An ingrown toenail in a person with diabetes can develop into a diabetic ulcer, an open wound that is slow or difficult to heal. Without treatment, these ulcers can lead to deep infection and, in severe cases, gangrene and amputation. This is why routine foot checks and professional nail care matter so much for anyone living with diabetes.
Preventing Recurrence
If you’ve had one ingrown toenail, you’re more likely to get another, especially if the underlying cause (nail shape, shoe choice, trimming habit) hasn’t changed. A few practical adjustments cut the risk substantially:
- Cut straight across. Use sharp, clean toenail clippers designed for toenails. Trim straight, then lightly file any sharp edges. Don’t round the corners or peel the nail.

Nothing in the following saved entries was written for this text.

/-- Settles O46. -/
theorem statusDataPassDelivers : Obligations.StatusDataPassDelivers := by
  intro s b modes commands began ops k ns ha hm hl hc hi ok fitted cells sent lamp applied judged remembered observes
  have due : CellsDue (s.chain b) modes commands := .of_index hm hc hi
  have distinct : (cells.map Prod.fst).Nodup := cellsOf_nodup b modes (s.chain b)
  have ends := statusDataPassEnd_passes ha due
  have nodes : applied (commandedNodes s.clock.ms (s.chain b) commands) := commandedNodes_applied hc s.clock.ms
  have done := statusDone_observes s b modes ops (commandedNodes s.clock.ms (s.chain b) commands) began distinct
  have observing : observes (s.statusDone b modes ops (commandedNodes s.clock.ms (s.chain b) commands) cells began) := by
    generalize s.statusDone b modes ops (commandedNodes s.clock.ms (s.chain b) commands) cells began = t at *
    refine ⟨done.others, done.kept, fun u => ?_, done.units, done.seen, done.unseen, done.notices, _, nodes, ?_⟩
    · refine (done.remembered u).trans ?_
      dsimp only [remembered]
      generalize s.tapMemory.get u = x
      cases hk : x.keptTime with
      | none => rw [aged_of_none hk, ite_self]
      | some at' => exact ite_aged_of_kept hk
    · have freed := done.freed
      have reserving := done.reserving
      generalize (cells.filter fun uc => uc.2.tapPend).map (·.1) = us at *
      cases us with
      | nil => exact freed rfl
      | cons u us => exact reserving _ rfl (List.cons_ne_nil _ _)
  refine ⟨fun hr => ?_, fun hr => ?_, fun toPart i hrun low high hd => ?_⟩
  · exact ⟨_, ends, observing, statusDone_unverified hr _⟩
  · obtain ⟨engine, drive, cell, fresh⟩ := statusDone_verified (modes := modes) (ops := ops) (cells := cells) (b := b)
      (began := began) hr (commandedNodes s.clock.ms (s.chain b) commands)
    refine ⟨s.statusDone b modes ops (commandedNodes s.clock.ms (s.chain b) commands) cells began, ends, observing,
      fresh, fun a ha => ?_, fun hf => ?_, fun hf uc huc => ?_, ?_, ?_, fun ht => ?_,
      fun ht => ?_, fun a ha hb e he => ?_⟩
    · rw [drive]
      exact verifiedCells_granted s b modes ops _ cells began ha
    · rw [engine]
      refine verifiedCells_told ?_
      have hf : (s.bank b).fresh = true := hf
      rw [toldOf, if_pos hf]
      exact List.mem_singleton_self _
    · rw [engine]
      refine verifiedCells_told ?_
      have hf : (s.bank b).fresh = false := hf
      rw [toldOf, if_neg (by rw [hf]; decide)]
      exact List.mem_map_of_mem huc
    · rw [engine]
      obtain ⟨more, inbox⟩ := verifiedCells_inbox s b modes ops (commandedNodes s.clock.ms (s.chain b) commands) cells began
      exact ⟨more, inbox.symm⟩
    · rw [engine, verifiedCells_engine]
    · rw [engine, verifiedCells_engine]
      exact arrivals_order s ht
    · rw [engine, verifiedCells_engine]
      exact arrivals_off s ht
    · have verifies := verifiedCells_verifies (modes := modes) (ops := ops)
        (nodes := commandedNodes s.clock.ms (s.chain b) commands) (cells := cells) (began := began) ok ha hb he rfl
      rw [drive, engine, cell]
      exact verifies
  · have lengths : commands.flatten.length = cellsLength modes := by
      rw [List.length_flatten, due.lengths, cellsLength]
    rw [lengths] at low high
    obtain ⟨goes, failed⟩ := statusDataPassEnd_failed ha due hrun low high hd
    obtain ⟨observed, taps, memory, journal, store, bands, timers⟩ :=
      statusFailed_kept s b modes ops (commandedNodes s.clock.ms (s.chain b) commands)
    exact ⟨_, _, goes, failed, sentOut_frame s b modes ops, sentOut_unit s b modes ops, observed, taps, memory, journal,
      store, bands, timers, _, nodes, statusFailed_chain s b modes ops _⟩

end Sys2Proof.Machine
end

- Leave enough length. The nail’s corners should sit loosely against the skin at the sides of your toe. If you can see pink skin at the corners, you’ve cut too short.
- Choose shoes with a roomy toe box. Your toes should be able to wiggle freely. Avoid pointed styles and limit time in high heels.
- Protect your toes during sports. Properly fitted athletic shoes and moisture-wicking socks reduce friction and impact. Keep nails trimmed before long runs or games.
- Don’t dig into the sides. Resist the urge to clean under the nail edges with sharp tools. This traumatizes the skin fold and invites the nail to grow in.
For people whose nail shape or curvature makes ingrown nails a recurring problem despite good habits, a podiatrist can perform a procedure that removes a narrow strip of the nail along with the part of the root that produces it. This prevents that section of nail from regrowing and is one of the most effective long-term solutions for chronic cases.